WHAT THE TASK ASKS
Your answer should be the lines below from the one with "and time -/" to the one with "load begins at", both included, given again exactly and with nothing added.

MATERIAL PROVIDED
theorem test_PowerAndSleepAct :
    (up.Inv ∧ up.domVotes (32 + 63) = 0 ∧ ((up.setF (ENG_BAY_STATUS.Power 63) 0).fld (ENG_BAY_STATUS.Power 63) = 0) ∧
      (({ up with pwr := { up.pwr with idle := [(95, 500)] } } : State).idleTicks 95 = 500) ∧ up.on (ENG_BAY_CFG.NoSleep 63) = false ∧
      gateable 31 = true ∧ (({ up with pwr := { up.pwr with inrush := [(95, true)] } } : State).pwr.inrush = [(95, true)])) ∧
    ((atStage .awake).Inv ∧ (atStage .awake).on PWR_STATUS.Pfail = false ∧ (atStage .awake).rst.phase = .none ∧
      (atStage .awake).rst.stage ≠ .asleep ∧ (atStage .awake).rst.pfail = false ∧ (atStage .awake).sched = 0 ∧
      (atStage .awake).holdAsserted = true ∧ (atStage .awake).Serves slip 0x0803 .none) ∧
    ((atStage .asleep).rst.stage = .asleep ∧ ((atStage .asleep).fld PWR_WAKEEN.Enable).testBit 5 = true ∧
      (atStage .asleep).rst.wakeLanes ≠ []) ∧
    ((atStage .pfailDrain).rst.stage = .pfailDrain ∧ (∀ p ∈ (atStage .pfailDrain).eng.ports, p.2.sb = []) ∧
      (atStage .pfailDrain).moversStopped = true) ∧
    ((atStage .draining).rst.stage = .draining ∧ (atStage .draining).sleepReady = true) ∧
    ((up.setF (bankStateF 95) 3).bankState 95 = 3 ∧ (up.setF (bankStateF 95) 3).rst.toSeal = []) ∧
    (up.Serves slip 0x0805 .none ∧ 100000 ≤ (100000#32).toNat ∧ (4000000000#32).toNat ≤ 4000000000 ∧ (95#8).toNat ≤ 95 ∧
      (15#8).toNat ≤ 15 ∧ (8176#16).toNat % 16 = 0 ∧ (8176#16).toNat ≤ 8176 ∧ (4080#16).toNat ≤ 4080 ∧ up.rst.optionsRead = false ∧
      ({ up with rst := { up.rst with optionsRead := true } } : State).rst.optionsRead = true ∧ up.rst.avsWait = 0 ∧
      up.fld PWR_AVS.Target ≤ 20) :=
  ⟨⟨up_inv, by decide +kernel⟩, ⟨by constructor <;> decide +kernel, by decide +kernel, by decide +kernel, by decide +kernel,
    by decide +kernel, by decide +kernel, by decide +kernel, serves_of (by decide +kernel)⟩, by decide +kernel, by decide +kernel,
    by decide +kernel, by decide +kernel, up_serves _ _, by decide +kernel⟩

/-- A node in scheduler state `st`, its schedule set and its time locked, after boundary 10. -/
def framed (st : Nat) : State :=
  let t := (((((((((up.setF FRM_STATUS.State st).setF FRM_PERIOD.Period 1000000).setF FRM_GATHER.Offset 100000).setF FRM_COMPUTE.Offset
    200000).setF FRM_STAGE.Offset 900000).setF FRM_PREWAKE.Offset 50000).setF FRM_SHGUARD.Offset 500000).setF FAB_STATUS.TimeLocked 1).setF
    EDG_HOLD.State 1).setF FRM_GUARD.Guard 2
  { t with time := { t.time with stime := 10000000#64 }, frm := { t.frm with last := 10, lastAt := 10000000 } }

* * *

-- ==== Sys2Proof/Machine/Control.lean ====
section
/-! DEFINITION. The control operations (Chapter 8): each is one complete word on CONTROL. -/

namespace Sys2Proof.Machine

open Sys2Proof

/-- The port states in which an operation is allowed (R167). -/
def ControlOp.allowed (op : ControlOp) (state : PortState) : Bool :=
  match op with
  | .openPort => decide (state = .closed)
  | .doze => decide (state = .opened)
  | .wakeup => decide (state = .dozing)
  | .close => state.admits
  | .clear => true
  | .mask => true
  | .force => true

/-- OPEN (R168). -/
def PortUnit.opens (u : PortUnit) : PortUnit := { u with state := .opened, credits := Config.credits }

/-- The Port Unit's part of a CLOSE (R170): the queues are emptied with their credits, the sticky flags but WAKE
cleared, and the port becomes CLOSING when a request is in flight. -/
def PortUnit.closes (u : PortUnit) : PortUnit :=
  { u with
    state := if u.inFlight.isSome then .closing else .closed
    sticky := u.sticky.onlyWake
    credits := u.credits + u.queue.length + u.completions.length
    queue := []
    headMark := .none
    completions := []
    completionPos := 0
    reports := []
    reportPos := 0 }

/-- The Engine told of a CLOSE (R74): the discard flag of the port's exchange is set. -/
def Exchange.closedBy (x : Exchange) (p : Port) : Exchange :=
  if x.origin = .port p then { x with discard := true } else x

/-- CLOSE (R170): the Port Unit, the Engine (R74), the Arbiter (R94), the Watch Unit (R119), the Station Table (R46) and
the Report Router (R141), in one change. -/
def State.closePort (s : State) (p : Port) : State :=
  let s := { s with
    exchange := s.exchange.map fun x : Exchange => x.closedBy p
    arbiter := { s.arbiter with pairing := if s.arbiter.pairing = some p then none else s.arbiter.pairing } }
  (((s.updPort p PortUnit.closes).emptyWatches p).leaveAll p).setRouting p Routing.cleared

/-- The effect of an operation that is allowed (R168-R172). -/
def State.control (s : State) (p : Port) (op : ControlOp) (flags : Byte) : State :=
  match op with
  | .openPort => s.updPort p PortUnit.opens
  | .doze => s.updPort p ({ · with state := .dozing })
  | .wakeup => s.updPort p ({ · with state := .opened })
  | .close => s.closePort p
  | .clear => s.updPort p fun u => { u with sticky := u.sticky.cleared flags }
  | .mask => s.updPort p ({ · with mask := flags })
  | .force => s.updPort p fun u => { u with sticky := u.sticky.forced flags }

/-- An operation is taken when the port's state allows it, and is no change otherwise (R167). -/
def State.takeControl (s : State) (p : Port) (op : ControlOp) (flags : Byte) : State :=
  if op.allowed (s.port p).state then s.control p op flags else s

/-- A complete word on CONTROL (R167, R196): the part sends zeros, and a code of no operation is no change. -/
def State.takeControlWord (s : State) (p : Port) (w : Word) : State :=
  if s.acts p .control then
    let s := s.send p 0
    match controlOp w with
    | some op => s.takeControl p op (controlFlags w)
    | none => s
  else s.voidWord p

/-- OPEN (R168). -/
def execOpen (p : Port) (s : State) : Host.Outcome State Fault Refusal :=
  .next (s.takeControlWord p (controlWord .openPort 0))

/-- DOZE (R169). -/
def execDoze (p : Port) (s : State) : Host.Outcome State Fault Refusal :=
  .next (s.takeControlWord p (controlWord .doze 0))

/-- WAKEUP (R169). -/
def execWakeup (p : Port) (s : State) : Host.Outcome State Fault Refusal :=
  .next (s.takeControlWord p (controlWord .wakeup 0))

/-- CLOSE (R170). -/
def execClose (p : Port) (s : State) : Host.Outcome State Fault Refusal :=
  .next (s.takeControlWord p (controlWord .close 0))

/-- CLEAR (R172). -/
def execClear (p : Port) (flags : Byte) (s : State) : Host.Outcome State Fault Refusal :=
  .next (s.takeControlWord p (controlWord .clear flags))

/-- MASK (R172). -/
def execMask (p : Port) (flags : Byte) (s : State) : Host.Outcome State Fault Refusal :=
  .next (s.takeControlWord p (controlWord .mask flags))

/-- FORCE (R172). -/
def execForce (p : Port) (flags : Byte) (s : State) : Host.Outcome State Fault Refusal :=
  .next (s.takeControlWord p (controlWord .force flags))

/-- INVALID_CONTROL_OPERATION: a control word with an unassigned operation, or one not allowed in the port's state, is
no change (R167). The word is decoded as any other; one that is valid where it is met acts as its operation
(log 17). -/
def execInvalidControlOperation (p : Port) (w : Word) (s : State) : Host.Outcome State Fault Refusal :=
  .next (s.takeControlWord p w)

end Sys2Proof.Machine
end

==

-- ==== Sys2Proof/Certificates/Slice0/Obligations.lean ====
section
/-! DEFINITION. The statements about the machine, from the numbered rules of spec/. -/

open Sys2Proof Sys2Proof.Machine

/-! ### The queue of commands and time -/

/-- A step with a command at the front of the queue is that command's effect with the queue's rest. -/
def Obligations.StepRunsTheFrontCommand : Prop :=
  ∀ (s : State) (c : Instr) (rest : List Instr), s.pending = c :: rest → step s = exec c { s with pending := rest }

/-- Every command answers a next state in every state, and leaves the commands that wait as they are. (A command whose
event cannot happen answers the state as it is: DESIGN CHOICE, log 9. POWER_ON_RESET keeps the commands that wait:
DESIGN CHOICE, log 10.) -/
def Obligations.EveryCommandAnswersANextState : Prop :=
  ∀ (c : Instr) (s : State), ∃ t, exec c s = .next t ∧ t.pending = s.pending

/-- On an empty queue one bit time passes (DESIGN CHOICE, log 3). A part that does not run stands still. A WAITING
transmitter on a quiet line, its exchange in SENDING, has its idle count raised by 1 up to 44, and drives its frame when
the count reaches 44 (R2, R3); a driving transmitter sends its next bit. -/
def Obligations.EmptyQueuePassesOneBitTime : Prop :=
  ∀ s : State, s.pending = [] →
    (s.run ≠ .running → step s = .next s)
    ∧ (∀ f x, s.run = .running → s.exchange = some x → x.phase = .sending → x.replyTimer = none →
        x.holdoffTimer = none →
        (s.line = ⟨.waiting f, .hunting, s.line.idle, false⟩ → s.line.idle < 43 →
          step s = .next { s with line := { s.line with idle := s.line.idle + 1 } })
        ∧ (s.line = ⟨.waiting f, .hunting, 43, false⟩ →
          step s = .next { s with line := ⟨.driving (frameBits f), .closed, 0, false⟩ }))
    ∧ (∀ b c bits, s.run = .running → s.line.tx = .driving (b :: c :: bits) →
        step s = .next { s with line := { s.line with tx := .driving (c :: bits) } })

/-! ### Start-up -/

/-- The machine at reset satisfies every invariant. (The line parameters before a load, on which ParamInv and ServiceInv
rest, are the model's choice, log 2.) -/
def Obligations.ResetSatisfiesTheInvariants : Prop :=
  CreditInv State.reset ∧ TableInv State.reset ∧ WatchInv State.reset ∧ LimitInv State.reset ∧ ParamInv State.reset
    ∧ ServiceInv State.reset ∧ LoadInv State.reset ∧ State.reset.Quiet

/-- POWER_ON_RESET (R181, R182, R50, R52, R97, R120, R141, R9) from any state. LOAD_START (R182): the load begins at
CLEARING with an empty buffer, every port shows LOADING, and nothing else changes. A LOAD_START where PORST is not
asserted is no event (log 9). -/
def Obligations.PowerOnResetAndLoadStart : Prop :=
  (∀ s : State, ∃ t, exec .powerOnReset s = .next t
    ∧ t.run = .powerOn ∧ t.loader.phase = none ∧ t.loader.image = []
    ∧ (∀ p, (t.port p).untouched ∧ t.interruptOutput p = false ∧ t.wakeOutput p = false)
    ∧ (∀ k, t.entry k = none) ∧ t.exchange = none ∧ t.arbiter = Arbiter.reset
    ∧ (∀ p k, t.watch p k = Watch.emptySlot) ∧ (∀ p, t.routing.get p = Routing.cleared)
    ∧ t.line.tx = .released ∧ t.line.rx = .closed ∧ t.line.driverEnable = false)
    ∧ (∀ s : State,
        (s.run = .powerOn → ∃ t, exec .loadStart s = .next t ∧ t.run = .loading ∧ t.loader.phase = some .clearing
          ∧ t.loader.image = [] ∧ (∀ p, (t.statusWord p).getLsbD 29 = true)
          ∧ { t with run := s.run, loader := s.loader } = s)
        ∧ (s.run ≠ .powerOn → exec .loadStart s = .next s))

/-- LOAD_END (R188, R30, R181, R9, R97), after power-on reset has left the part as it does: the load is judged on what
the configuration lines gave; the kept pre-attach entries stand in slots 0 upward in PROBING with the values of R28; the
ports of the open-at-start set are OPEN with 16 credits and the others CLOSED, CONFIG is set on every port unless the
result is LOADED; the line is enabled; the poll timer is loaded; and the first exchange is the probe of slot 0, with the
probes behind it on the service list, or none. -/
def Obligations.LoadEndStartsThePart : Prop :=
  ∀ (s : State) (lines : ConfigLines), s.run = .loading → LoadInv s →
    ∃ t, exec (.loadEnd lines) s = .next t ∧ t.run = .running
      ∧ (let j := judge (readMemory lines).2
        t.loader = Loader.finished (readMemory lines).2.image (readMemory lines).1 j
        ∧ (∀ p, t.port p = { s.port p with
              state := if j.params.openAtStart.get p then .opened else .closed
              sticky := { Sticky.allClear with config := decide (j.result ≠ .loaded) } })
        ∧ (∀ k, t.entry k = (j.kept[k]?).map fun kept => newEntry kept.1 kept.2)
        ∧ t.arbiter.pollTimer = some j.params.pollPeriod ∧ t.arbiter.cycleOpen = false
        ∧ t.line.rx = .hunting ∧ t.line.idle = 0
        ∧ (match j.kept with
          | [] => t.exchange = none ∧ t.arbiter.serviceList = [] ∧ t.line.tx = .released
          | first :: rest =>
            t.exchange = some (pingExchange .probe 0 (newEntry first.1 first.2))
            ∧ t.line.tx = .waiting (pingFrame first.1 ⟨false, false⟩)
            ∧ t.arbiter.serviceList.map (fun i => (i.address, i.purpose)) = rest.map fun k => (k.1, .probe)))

ANSWER BOX
/-! ### The queue of commands and time -/

/-- A step with a command at the front of the queue is that command's effect with the queue's rest. -/
def Obligations.StepRunsTheFrontCommand : Prop :=
  ∀ (s : State) (c : Instr) (rest : List Instr), s.pending = c :: rest → step s = exec c { s with pending := rest }

/-- Every command answers a next state in every state, and leaves the commands that wait as they are. (A command whose
event cannot happen answers the state as it is: DESIGN CHOICE, log 9. POWER_ON_RESET keeps the commands that wait:
DESIGN CHOICE, log 10.) -/
def Obligations.EveryCommandAnswersANextState : Prop :=
  ∀ (c : Instr) (s : State), ∃ t, exec c s = .next t ∧ t.pending = s.pending

/-- On an empty queue one bit time passes (DESIGN CHOICE, log 3). A part that does not run stands still. A WAITING
transmitter on a quiet line, its exchange in SENDING, has its idle count raised by 1 up to 44, and drives its frame when
the count reaches 44 (R2, R3); a driving transmitter sends its next bit. -/
def Obligations.EmptyQueuePassesOneBitTime : Prop :=
  ∀ s : State, s.pending = [] →
    (s.run ≠ .running → step s = .next s)
    ∧ (∀ f x, s.run = .running → s.exchange = some x → x.phase = .sending → x.replyTimer = none →
        x.holdoffTimer = none →
        (s.line = ⟨.waiting f, .hunting, s.line.idle, false⟩ → s.line.idle < 43 →
          step s = .next { s with line := { s.line with idle := s.line.idle + 1 } })
        ∧ (s.line = ⟨.waiting f, .hunting, 43, false⟩ →
          step s = .next { s with line := ⟨.driving (frameBits f), .closed, 0, false⟩ }))
    ∧ (∀ b c bits, s.run = .running → s.line.tx = .driving (b :: c :: bits) →
        step s = .next { s with line := { s.line with tx := .driving (c :: bits) } })

/-! ### Start-up -/

/-- The machine at reset satisfies every invariant. (The line parameters before a load, on which ParamInv and ServiceInv
rest, are the model's choice, log 2.) -/
def Obligations.ResetSatisfiesTheInvariants : Prop :=
  CreditInv State.reset ∧ TableInv State.reset ∧ WatchInv State.reset ∧ LimitInv State.reset ∧ ParamInv State.reset
    ∧ ServiceInv State.reset ∧ LoadInv State.reset ∧ State.reset.Quiet

/-- POWER_ON_RESET (R181, R182, R50, R52, R97, R120, R141, R9) from any state. LOAD_START (R182): the load begins at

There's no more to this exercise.